### DATA EXTRACTS:

/-- R507 to R512 and R516. -/
def Obligations.KeyEntriesComplete : Prop :=
  let ready (idx sub : Nat) (rq : Rq) (mt : Meta) (s : State) : Prop :=
    Running s ∧ s.cord.ilock = true ∧ s.cord.busy = false ∧ Accepted idx sub rq mt s
  let cred (v : List Byte) : Cred := { slot := leAt v 0 1, key := slice v 4 32, level := leAt v 1 1, debug := leAt v 2 1 % 2 == 1 }
  (∀ (rq : Rq) (mt : Meta) (s : State), ready 0x1730 2 rq mt s → rq.value.length = 36 → serviceOnly s = false → leAt rq.value 3 1 = 0 →
    leAt rq.value 1 1 = 1 ∨ leAt rq.value 1 1 = 2 ∨ leAt rq.value 1 1 = 4 → leAt rq.value 0 1 < 32 → credAt s.ks (leAt rq.value 0 1) = none →
    Answers (exec (.credentialEnrol rq) s) fun t => Told rq s t ∧ t.ks = { s.ks with creds := cred rq.value :: s.ks.creds } ∧ t.aud = s.aud) ∧
  (∀ (rq : Rq) (mt : Meta) (c : Cred) (s : State), ready 0x1730 3 rq mt s → serviceOnly s = false → credAt s.ks (beNat rq.value) = some c → c.level ≠ 3 →
    (c.level = 4 → (s.ks.creds.filter (fun x => x.level == 4)).length ≠ 1) →
    Answers (exec (.credentialRevoke rq) s) fun t => Told rq s t ∧
      t.ks = { s.ks with creds := s.ks.creds.filter (fun x => x.slot != beNat rq.value) } ∧ (∀ x ∈ t.od.sessions, x.cred ≠ some (beNat rq.value))) ∧
  (∀ (rq : Rq) (mt : Meta) (s : State), ready 0x1730 5 rq mt s → rq.value.length = 36 → serviceOnly s = false → leAt rq.value 1 3 = 0 →
    leAt rq.value 0 1 < 4 → recAt s.ks.progs (leAt rq.value 0 1) = none →
    Answers (exec (.progkeyEnrol rq) s) fun t => Told rq s t ∧
      t.ks = { s.ks with progs := { idx := leAt rq.value 0 1, key := slice rq.value 4 32, digid := 0 } :: s.ks.progs }) ∧
  (∀ (rq : Rq) (mt : Meta) (r : KeyRec) (s : State), ready 0x1730 6 rq mt s → serviceOnly s = false → recAt s.ks.progs (beNat rq.value) = some r →
    Answers (exec (.progkeyRevoke rq) s) fun t => Told rq s t ∧ t.ks = { s.ks with progs := dropRec s.ks.progs (beNat rq.value) }) ∧
  (∀ (rq : Rq) (mt : Meta) (n : Nat) (s : State), ready 0x1730 7 rq mt s → rq.value.length = 72 → s.ks.dev = some n → leAt rq.value 4 4 = Config.serial.toNat →
    leAt rq.value 0 1 = 3 → leAt rq.value 2 2 < 128 →
    Answers (exec (.keyLoad rq) s) fun t =>
      (match Config.unwrapBlob n rq.value with
      | none => RefusedWith rq 0x280C s t ∧ t.ks = s.ks
      | some k => Told rq s t ∧ t.ks = { s.ks with
          records := { idx := leAt rq.value 2 2, key := fit 16 k, digid := 0 } :: dropRec s.ks.records (leAt rq.value 2 2) })) ∧
  (∀ (rq : Rq) (mt : Meta) (s : State), ready 0x1730 0x0B rq mt s → rq.value.length = 36 → leAt rq.value 3 1 = 0 → leAt rq.value 1 1 = 3 →
    leAt rq.value 0 1 < 32 → credAt s.ks (leAt rq.value 0 1) = none → s.cord.vmode = true → TrailOpen 3 s →
    Answers (exec (.verifierEnrol rq) s) fun t => Told rq s t ∧ t.ks = { s.ks with creds := cred rq.value :: s.ks.creds } ∧ t.aud.used = s.aud.used + 1) ∧
  (∀ (rq : Rq) (mt : Meta) (c : Cred) (s : State), ready 0x1730 0x0C rq mt s → serviceOnly s = false → credAt s.ks (beNat rq.value) = some c → c.level = 3 →
    s.cord.vmode = true → TrailOpen 3 s →
    Answers (exec (.verifierRevoke rq) s) fun t => Told rq s t ∧ t.aud.used = s.aud.used + 1 ∧
      t.ks = { s.ks with creds := s.ks.creds.filter (fun x => x.slot != beNat rq.value) } ∧ (∀ x ∈ t.od.sessions, x.cred ≠ some (beNat rq.value))) ∧
  (∀ (rq : Rq) (mt : Meta) (s : State), ready 0x1730 0x0A rq mt s → s.pair.role = .offline →
    Answers (exec (.zeroise (.obj rq)) s) fun t => Told rq s t ∧
      t.ks = { s.ks with dev := none, records := [], pairings := [], zeroised := true }) ∧
  (∀ (rq : Rq) (n : Nat) (s : State), Running s → s.cord.ilock = true → s.cord.busy = false → rq.path = .service n → s.od.conns.contains n = true →
    checkAccess (writer 0x1740 1 rq) false [] s = 0 → (∀ x ∈ s.od.sessions, x.xfer = none ∧ x.revoked = false) →
    Answers (exec (.debugChallenge rq) s) fun t => t.upd.debugChal = some (randomBytes s.freeCtr 32, s.now) ∧ t.ks = s.ks ∧
      ∃ m, t.out = s.out ++ [.reply rq.path m] ∧ m.op = 3 ∧ m.data = randomBytes s.freeCtr 32) ∧
  (∀ (rq : Rq) (mt : Meta) (c : List Byte) (t0 : Nat) (k : Cred) (s : State), ready 0x1740 2 rq mt s → rq.value.length = 68 → s.pair.role = .offline →
    s.hw.key = .service → s.cord.sess = none → s.upd.debugChal = some (c, t0) → credAt s.ks (leAt rq.value 0 1) = some k →
    Answers (exec (.debugUnlock rq) s) fun t => t.upd.debugChal = none ∧
      if s.now - t0 ≤ 60000000000 ∧ k.debug = true ∧ Config.ed25519Verify k.key (c ++ le4 Config.serial.toNat) (slice rq.value 4 64) = true then
        Told rq s t ∧ t.upd.debugOpen = true ∧ t.ks = { s.ks with dev := none, records := [], pairings := [], zeroised := true, permit := true }
      else RefusedWith rq 0x280D s t ∧ t.upd.debugOpen = s.upd.debugOpen ∧ t.ks = s.ks)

### WHAT YOU ARE ASKED TO DO:
Look through the entries for lines containing the word "digid" and return each one.

### EXPECTED ANSWER:
      t.ks = { s.ks with progs := { idx := leAt rq.value 0 1, key := slice rq.value 4 32, digid := 0 } :: s.ks.progs }) ∧
          records := { idx := leAt rq.value 2 2, key := fit 16 k, digid := 0 } :: dropRec s.ks.records (leAt rq.value 2 2) })) ∧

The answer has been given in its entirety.